The 2022 Brazilian presidential election and its violent aftermath present a sobering case study of the potential impact of strong judicial intervention on online political speech during a misinformation-ridden election campaign.

On January 8, just a week after the inauguration of president Luiz Inácio Lula da Silva (popularly known as Lula) the seats of the executive, legislative and judicial branches of Brazil’s central government in Brasília were stormed and ransacked by thousands of supporters of Jair Bolsonaro, the far-right, populist former president. There are valid arguments for classifying this as a terrorist attack.

As many observers had feared, the defeat of an extreme right-wing candidate whose campaign had relied heavily on online misinformation about voting fraud resulted in an insurrection eerily like the one that roiled Washington, DC, almost exactly two years ago, on January 6, 2021.

Perhaps the main difference was the role of the Supreme Court. In Brazil, it decided to take strong and decisive action against online misinformation and has now had its halls and main plenary destroyed by fervent believers in fake news. It is against this backdrop that the question must be asked: has the Brazilian Supreme Court’s exceptional stance on online misinformation paid off?

The answer appears to be a stark no: misinformation was obviously not contained.

To begin, it’s important to note that speech during elections, both online and off, has been the subject of strict judicial review by electoral courts in Brazil for decades. Long before social media, modern-day misinformation and extreme right-wing populism, Brazilian electoral courts were restricting political expression by and about candidates with a case law that would shock most North Americans. Viewpoint discrimination disguised as protection against defamation is the rule.

Also, online misinformation has been a severe problem since the 2018 election and was so throughout President Bolsonaro’s term. Multiple events and a clear antagonism between Bolsonaro and the STF leading up to the October 2022 election set the stage for events during the formal campaign period and help explain the court rulings that followed.

During his term, Bolsonaro, his staff and his supporters continuously produced, circulated and reaffirmed falsehoods regarding COVID-19 and vaccines. As early as the 2018 campaign, Bolsonaro was already alleging voting fraud, claiming he would only accept the tally if it went in his favour.

During his mandate, he launched a misinformation-based crusade against voting machines, which have been used in Brazilian elections for two decades. Brazilian elections are governed by electoral courts, and at any given time there are STF justices sitting at the Superior Electoral Court (TSE). This made fake news about voting machines and election vote-counting procedures an additional cause for friction between Bolsonaro and the STF.

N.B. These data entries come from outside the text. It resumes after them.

/-- An instruction whose lanes are elements of a type: each masked lane's element from the elements of the sources. -/
def laneOp (g : Guard) (s : State) (d : VSrc) (t : DType) (ops : List (Nat × VSrc)) (f : Nat → List Nat → Nat) : Out :=
  xInstr g s fun m => vectorOp s d m (tyBits t) (fillLane t) ops fun ls =>
    ((List.range 64).map fun j => f j (ls.map (·.getD j 0)), id)

def execVmov (g : Guard) (d s1 : VSrc) (ty : DType) (s : State) : Out :=
  laneOp g s d ty [(tyBits ty, s1)] fun _ e => e.getD 0 0

def execVbcst (g : Guard) (d : VSrc) (s1 : Src) (ty : DType) (s : State) : Out :=
  laneOp g s d ty [] fun _ _ => s.srcBits ty s1

/-- Lanes moved whole: 32 bits each. -/
def wholeLanes (s : State) (d : VSrc) (m : Word) (ops : List VSrc) (f : Nat → List (List Nat) → Nat) : Res :=
  vectorOp s d m 32 (BitVec.ofNat 32) (ops.map fun o => (32, o)) fun ls => ((List.range 64).map fun j => f j ls, id)

def execVperm (g : Guard) (d s1 s2 : VSrc) (s : State) : Out :=
  xInstr g s fun m => wholeLanes s d m [s1, s2] fun j ls =>
    let i := (ls.getD 1 []).getD j 0
    if i < 64 then (ls.getD 0 []).getD i 0 else 0

/-- VSEL reads the predicate stack whatever its guard. -/
def execVsel (g : Guard) (d s1 s2 : VSrc) (s : State) : Out :=
  match s.es.preds with
  | [] => xInstr .always s fun _ => .trap s .pstackUnder s.pc
  | top :: _ => xInstr g s fun m => wholeLanes s d m [s1, s2] fun j ls =>
      (ls.getD (if top.getLsbD j then 0 else 1) []).getD j 0

def execVidx (g : Guard) (d : VSrc) (s1 s2 : Src) (ty : DType) (s : State) : Out :=
  laneOp g s d ty [] fun j _ => ((s.src s1).toNat + j * (s.src s2).toNat) % 2 ^ 32

/-! ### Compares and counts (R191) -/

/-- VCMP. The checks and the wait of a flue source come before PSTACK_OVER (DESIGN CHOICE, log 79). -/
def execVcmp (g : Guard) (c : Cond) (s1 s2 : VSrc) (ty : DType) (s : State) : Out :=
  xInstr g s fun m => readVs s [(tyBits ty, s1), (tyBits ty, s2)] none fun ls used =>
    let r := (List.range 64).foldl (fun (r : Word) j =>
      if m.getLsbD j && compareTy c ty ((ls.getD 0 []).getD j 0) ((ls.getD 1 []).getD j 0) then r ||| (1#64 <<< j) else r) 0
    match pushPred s r with
    | .done s => .done (s.setMe (commitReads s.me used))
    | r => r

/-- VCNT reads the predicate stack whatever its guard. -/
def execVcnt (g : Guard) (d : Reg) (s : State) : Out :=
  match s.es.preds with
  | [] => xInstr .always s fun _ => .trap s .pstackUnder s.pc
  | top :: _ => xInstr g s fun _ => .done (s.setReg d (BitVec.ofNat 64 (popcount top)))

/-! ### Arithmetic (R192-R194) -/

/-- The elements of the masked lanes in ascending order, each with its draw under SR (R110), and the generator after. -/
def drawLanes (sr : Bool) (m seed : Word) (f : Nat → Nat → Nat) : List Nat × Word :=
  (List.range 64).foldl (fun (acc : List Nat × Word) j =>
    if m.getLsbD j then
      let (seed, u) := if sr then srDraw acc.2 else (acc.2, 0)
      (acc.1 ++ [f j u], seed)
    else (acc.1 ++ [0], acc.2)) ([], seed)

def setSeed (seed : Word) (s : State) : State := s.setCtx { s.ctx with srseed := seed }

/-- A lane instruction that rounds: `f` gives the encoding from the sources' elements and the draw. -/
def roundOp (g : Guard) (s : State) (d : VSrc) (t : DType) (rnd : Rnd) (ops : List (Nat × VSrc))
    (f : List Nat → Nat → Nat) : Out :=
  xInstr g s fun m => vectorOp s d m (tyBits t) (fillLane t) ops fun ls =>
    let (l, seed) := drawLanes (rnd == .sr) m s.ctx.srseed fun j u => f (ls.map (·.getD j 0)) u
    (l, setSeed seed)

/-- The lane arithmetic of R192: an exact value for a floating-point type, an exact integer otherwise. -/
def arith (g : Guard) (s : State) (d : VSrc) (t : DType) (r : RndSat) (ops : List VSrc)
    (fv : List Val → Val) (fi : List Int → Int) : Out :=
  roundOp g s d t r.rnd (ops.map fun o => (tyBits t, o)) fun e u =>
    if isFlt t then roundTo t r.rnd r.sat u (fv (e.map (valueOf t))) else narrow t r.sat (fi (e.map (tyInt t)))

def vAt (l : List Val) (i : Nat) : Val := l.getD i .nan
def iAt (l : List Int) (i : Nat) : Int := l.getD i 0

The STF had already clamped down hard on Bolsonaro’s refusal to adequately fight COVID-19 and on extreme right-wing misinformation tied to his close allies, going so far as to issue arrests as a countermeasure. Indeed, Justice Alexandre de Moraes spearheaded an STF-led criminal investigation starting April 2019, only four months into Bolsonaro’s term. Moraes later became the chief of the TSE, effectively presiding over the 2022 elections.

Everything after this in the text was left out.